Addus Remains Disappointed With Medicaid Access Rule, But It’s Also Willing To Take Advantage

Addus HomeCare Corp. (Nasdaq: ADUS) leaders still believe the Medicaid Access Rule missed the mark. But that doesn’t mean they won’t take advantage of it.

The company is regularly building out its personal care footprint, expanding it in some areas and bolstering it in others. If consolidation is a result of the Medicaid Access Rule’s 80-20 provision, Addus would be a likely beneficiary.

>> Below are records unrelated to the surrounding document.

/-- Step 3 of a restore: the live head, then the hand-back (R84). -/
def Board.restoreHead (b : Board) (d : DriveNo) : Board :=
  (b.modPins d fun p => { p with head := (b.drv d).lp.pos.head }).handBack d

/-- A SEEK to the live cylinder during the restore (R84). -/
def Board.sendRestoreSeek (b : Board) (d : DriveNo) : Board :=
  (b.sendMove d).modDa d fun da => { da with work := .restoreSeek, workAt := b.now }

/-- Step 2 of a restore: the seek to the live cylinder, unless the heads are there (R84). -/
def Board.restoreSeek (b : Board) (d : DriveNo) : Board :=
  let x := b.drv d
  if x.da.headCyl = some x.lp.pos.cyl then b.restoreHead d else b.sendRestoreSeek d

/-- A new offset request, with its lines driven and the phase SETTLING; one equal to that in force changes
nothing (R68). -/
def Board.setOffset (b : Board) (d : DriveNo) (o : Offset) : Board :=
  if (b.drv d).rc.offset = o then b
  else b.modRc d fun rc => { rc with offset := o, settling := true, offsetAt := b.now }

/-- Step 1 of a restore: the offset off, then the seek (R84). -/
def Board.restoreSteps (b : Board) (d : DriveNo) : Board :=
  if (b.drv d).rc.offset ≠ .zero then
    (b.setOffset d .zero).modDa d fun da => { da with work := .restoreOffset, workAt := b.now }
  else b.restoreSeek d

/-- The arbiter enters ENGINE_RESTORE and runs the restore (R84). No job is served from here on, after a stop at
the hold limit too (log entry 40). -/
def Board.restore (b : Board) (d : DriveNo) : Board :=
  (b.modDa d fun da =>
    { da with owner := .engineRestore, second := false, served := none, passKind := none, slots := 0,
              atBoundary := false, abandon := false, preempted := false, stopAtEnd := false, missed := false,
              work := .idle }).restoreSteps d

/-- A restore that fails (R85): the drive is live again with its heads in an unknown place. -/
def Board.restoreFail (b : Board) (d : DriveNo) : Board :=
  let pos := (b.drv d).lp.pos
  let heldCmd := (b.drv d).lp.cmd.phase = .held
  let b1 := b.modDa d fun da =>
    { da with seekFault := true, headCyl := none, enginePos := none, served := none, work := .idle,
              owner := .liveIdle, idleStart := some b.now }
  let b2 := b1.note (some d) (.seekFault pos.cyl pos.head)
  let b3 := b2.modLp d fun lp =>
    { lp with pos := { lp.pos with established := false },
              seOver := lp.seOver || heldCmd,
              cmd := if heldCmd then .idle else lp.cmd }
  b3.clearHold d

/-! ### The retry ladder (R95, R96) -/

/-- The end of a repeat of the ladder (R95). An exhausted position shows the step and the passes it stood at (log
entry 41). -/
def Job.endRepeat (j : Job) : Job :=
  if j.rep < j.repeats then { j with step := 0, passes := 0, rep := j.rep + 1 }
  else { j with exhausted := true }

/-- A ladder position brought in line with a ladder (R95). -/
def Job.normalise (j : Job) (ladder : List LadderStep) : Job :=
  if j.exhausted then j
  else
    match ladder[j.step]? with
    | none => j.endRepeat
    | some st =>
      if st.passes ≤ j.passes then
        if ladder.length ≤ j.step + 1 then j.endRepeat else { j with step := j.step + 1, passes := 0 }
      else j

/-- The ladder position after a full pass (R95). -/
def Job.advance (j : Job) (ladder : List LadderStep) : Job :=
  if j.exhausted then j else ({ j with passes := j.passes + 1 }).normalise ladder

/-- The settings of the step a job stands at (R96). -/
def Engine.stepOf (re : Engine) (j : Job) : LadderStep :=
  re.ladder.getD j.step { shift := 0, offset := .zero, recal := false, passes := 1 }

/-! ### SURVEY tracks (R104) -/

/-- The next track of a walk: heads 0..H-1, then the next cylinder (R104). -/
def nextTrack (heads cyl head : Nat) : Nat × Nat :=
  if head + 1 < heads then (cyl, head + 1) else (cyl + 1, 0)

/-- A SURVEY's current track moved past every track with a live SALVAGE or RELAY job (R104); at most eight
such tracks exist. -/
def Board.skipBusy (b : Board) (j : Job) : Nat → Nat × Nat → Nat × Nat
  | 0, t => t
  | fuel + 1, (c, h) =>
    if c ≤ j.endCyl.val && b.re.jobs.any fun x =>
        x.kind ≠ .survey && x.drive = j.drive && x.cyl.val = c && x.head.val = h then
      b.skipBusy j fuel (nextTrack (b.drv j.drive).profile.heads c h)
    else (c, h)

/-! ### The end of a pass or positioning, as the engine takes it (R93, R95, R104..R109) -/

/-- A counter that saturates at 65,535 (R90). -/
def satInc (n : Nat) : Nat := min 65535 (n + 1)

/-- A job back in WAITING, PATIENT, waiting since now (R74, R93). -/
def Board.rewait (b : Board) (serial : Nat) : Board :=
  b.modJob serial fun j => { j with state := .waiting, level := .patient, since := b.now }

/-- A SURVEY after a full pass: a track with failures counted, and on to the next (R104). -/
def Job.nextSurveyTrack (j : Job) (heads : Nat) (found : Bool) : Job :=
  let (c, h) := nextTrack heads j.curCyl j.curHead
  { j with tracksFound := if found then min 2048 (j.tracksFound + 1) else j.tracksFound, curCyl := c,
           curHead := h }

/-- The end of a SURVEY pass for its job; found says that the pass met a failure (R104). -/
def Board.surveyEnd (b : Board) (j : Job) (full found : Bool) : Board :=
  let b1 := if full then
      b.modJob j.serial fun j => j.nextSurveyTrack (b.drv j.drive).profile.heads found
    else b
  match b1.job j.serial with
  | some j => if j.needsPass then b1.rewait j.serial else b1.finish j.serial .complete
  | none => b1

/-- The failures of a SURVEY pass reported for the pass's track (R104), whether or not its job is still live. -/
def Board.reportSurvey (b : Board) (d : DriveNo) : Board :=
  let da := (b.drv d).da
  if da.surveyMask = 0 then b
  else
    b.report { drive := d, cyl := Fin.ofNat 512 da.plan.cyl, head := Fin.ofNat 4 da.plan.head } da.surveyMask
      .survey

/-- The sectors of a RELAY not verified (R107). -/
def Job.unverified (j : Job) : SectorSet :=
  sectorSet ((j.relay.filter fun r => !r.verified).map (·.sector))

/-- The end of a RELAY pass (R105, R106, R107, R109). In VERIFY the stale mark goes before sectors that are all
verified, and in WRITE a fatal source goes before the stale mark (log entry 79). -/
def Board.relayEnd (b : Board) (j : Job) (full : Bool) : Board :=
  match j.relayStep with
  | .prepare =>
    let j1 := b.prepareCheck { j with stale := false, stepPass := if full then j.stepPass + 1 else j.stepPass }
    let b1 := b.modJob j.serial fun _ => j1
    if j1.relayStep = .prepare ∧ 3 ≤ j1.stepPass then b1.finish j.serial .failedUnreadable
    else b1.rewait j.serial
  | .write =>
    if j.fatal then b.finish j.serial .failedStore
    else if full && !j.stale then
      (b.modJob j.serial fun j =>
        { j with relayStep := .verify, stepPass := 0,
                 relay := j.relay.map fun r => { r with verified := false } }).rewait j.serial
    else (b.modJob j.serial fun j => { j with stale := false }).rewait j.serial
  | .verify =>
    if j.stale then (b.modJob j.serial Job.actStale).rewait j.serial
    else if j.relay.all (·.verified) then b.finish j.serial .complete
    else
      let n := if full then j.stepPass + 1 else j.stepPass
      let b1 := b.modJob j.serial fun j => { j with stepPass := n }
      if 2 ≤ n then b1.finish j.serial (.failedVerify j.unverified) else b1.rewait j.serial

/-- A SALVAGE after its pass or positioning: WAITING, SETTLING or finished (R93). -/
def Board.salvageRest (b : Board) (serial : Nat) : Board :=
  match b.job serial with
  | some j => if j.needsPass then b.rewait serial else b.restOrFinish serial
  | none => b

/-- The engine told of the end of a pass, full or abandoned, and whether a SURVEY pass found failures (R79, R95).
A job no longer live is left out. -/
def Board.enginePassEnd (b : Board) (serial : Nat) (full found : Bool) : Board :=
  match b.job serial with
  | none => b
  | some j =>
    let j := { j with total := satInc j.total,
                      abandoned := if full then j.abandoned else satInc j.abandoned }
    let b1 := b.modJob serial fun _ => j
    match j.kind with
    | .salvage =>
      (b1.modJob serial fun j =>
        if full then j.advance b.re.ladder else j.normalise b.re.ladder).salvageRest serial
    | .survey => b1.surveyEnd j full found
    | .relay => b1.relayEnd j full

/-- The engine told that a positioning was abandoned: no counter is raised (R78, R82, R95, R109). -/
def Board.enginePosEnd (b : Board) (serial : Nat) : Board :=
  match b.job serial with
  | none => b
  | some j =>
    match j.kind with
    | .salvage => (b.modJob serial fun j => j.normalise b.re.ladder).salvageRest serial
    | .survey => b.rewait serial
    | .relay => (b.modJob serial Job.actStale).rewait serial

/-! ### The pass (R62, R79, R96, R105, R106) -/

/-- The CAPTURE slots of a SALVAGE pass: each unresolved target, with a pool slot where one can be set
aside (R96), in the order of the job's sector records (log entry 49). -/
def Board.salvagePlans (b : Board) (serial : Nat) : List SalvageSector → Board × List SlotPlan
  | [] => (b, [])
  | r :: rs =>
    if r.status.unresolved then
      let (b1, slot) := b.setAside serial r.sector
      let (b2, ps) := b1.salvagePlans serial rs
      (b2, { sector := r.sector, capture := some { job := serial, sector := r.sector, slot := slot },
             acted := false } :: ps)
    else b.salvagePlans serial rs

/-- A pool slot set aside for a RELAY sector's PREPARE image (R105). -/
def Board.setAsideRelay (b : Board) (serial k : Nat) : Board × Option Nat :=
  match b.ts.freePoolSlot with
  | some slot =>
    ((b.usePool slot).modJob serial fun j => j.modRelay k fun r => { r with aside := some slot }, some slot)
  | none => (b, none)

/-- The CAPTURE slots of a RELAY PREPARE pass on a track: each sector without a source as the directory now
stands (R105), in the order of the job's sector records (log entry 49). -/
def Board.preparePlans (b : Board) (serial : Nat) (t : Track) : List RelaySector → Board × List SlotPlan
  | [] => (b, [])
  | r :: rs =>
    if b.sourceOf t r = .none then
      let (b1, slot) := b.setAsideRelay serial r.sector
      let (b2, ps) := b1.preparePlans serial t rs
      (b2, { sector := r.sector, capture := some { job := serial, sector := r.sector, slot := slot },
             acted := false } :: ps)
    else b.preparePlans serial t rs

“There are other points worth making on the rule and its impact,” Addus CEO Dirk Allison said on the company’s first-quarter earnings call Tuesday. “We continue to believe the rule disproportionately impacts small providers and encourages scale, which will lead to further consolidation opportunities.”


Based in Frisco, Texas, Addus provides personal care, home health care and hospice care to over 49,000 consumers through 214 locations spanning 22 states.

Allison pointed out that exemptions for smaller providers – to pay caregivers less – would also give Addus the opportunity to gain a greater share of the labor market, a potential unintended consequence of the 80-20 provision and its exemptions.

The 80-20 provision, if implemented, will require scale, he noted.


That’s why Addus will continue to build more scale in each of its personal care markets, but also why it believes small providers will have trouble complying.

“Of course, we and other providers are disappointed with the result,” he said. “Even though we support the overall policy aim at providing higher wages and increasing access to home- community-based services.”

Allison also laid out some of the positives that came about between the Medicaid Access Rule’s proposal and its finalization in late April.

For one, the timeline switching from four years to six years until implementation was recognized as a positive.

Certain costs such as mileage, PPE and training will also be deduced prior to 80-20 calculations, which is also a positive for providers. The “direct care worker” umbrella now includes clinical supervisors, too, and states have the liberty to adjust what goes where in the 80-20 calculation – at least to a certain extent.

“All of these changes combined to lessen the potential impact of the rule on our margin,” Allison said.

Still, given the administration turnover that could materialize over six years, Addus is not yet convinced that the 80-20 provision will become mandated in six years time.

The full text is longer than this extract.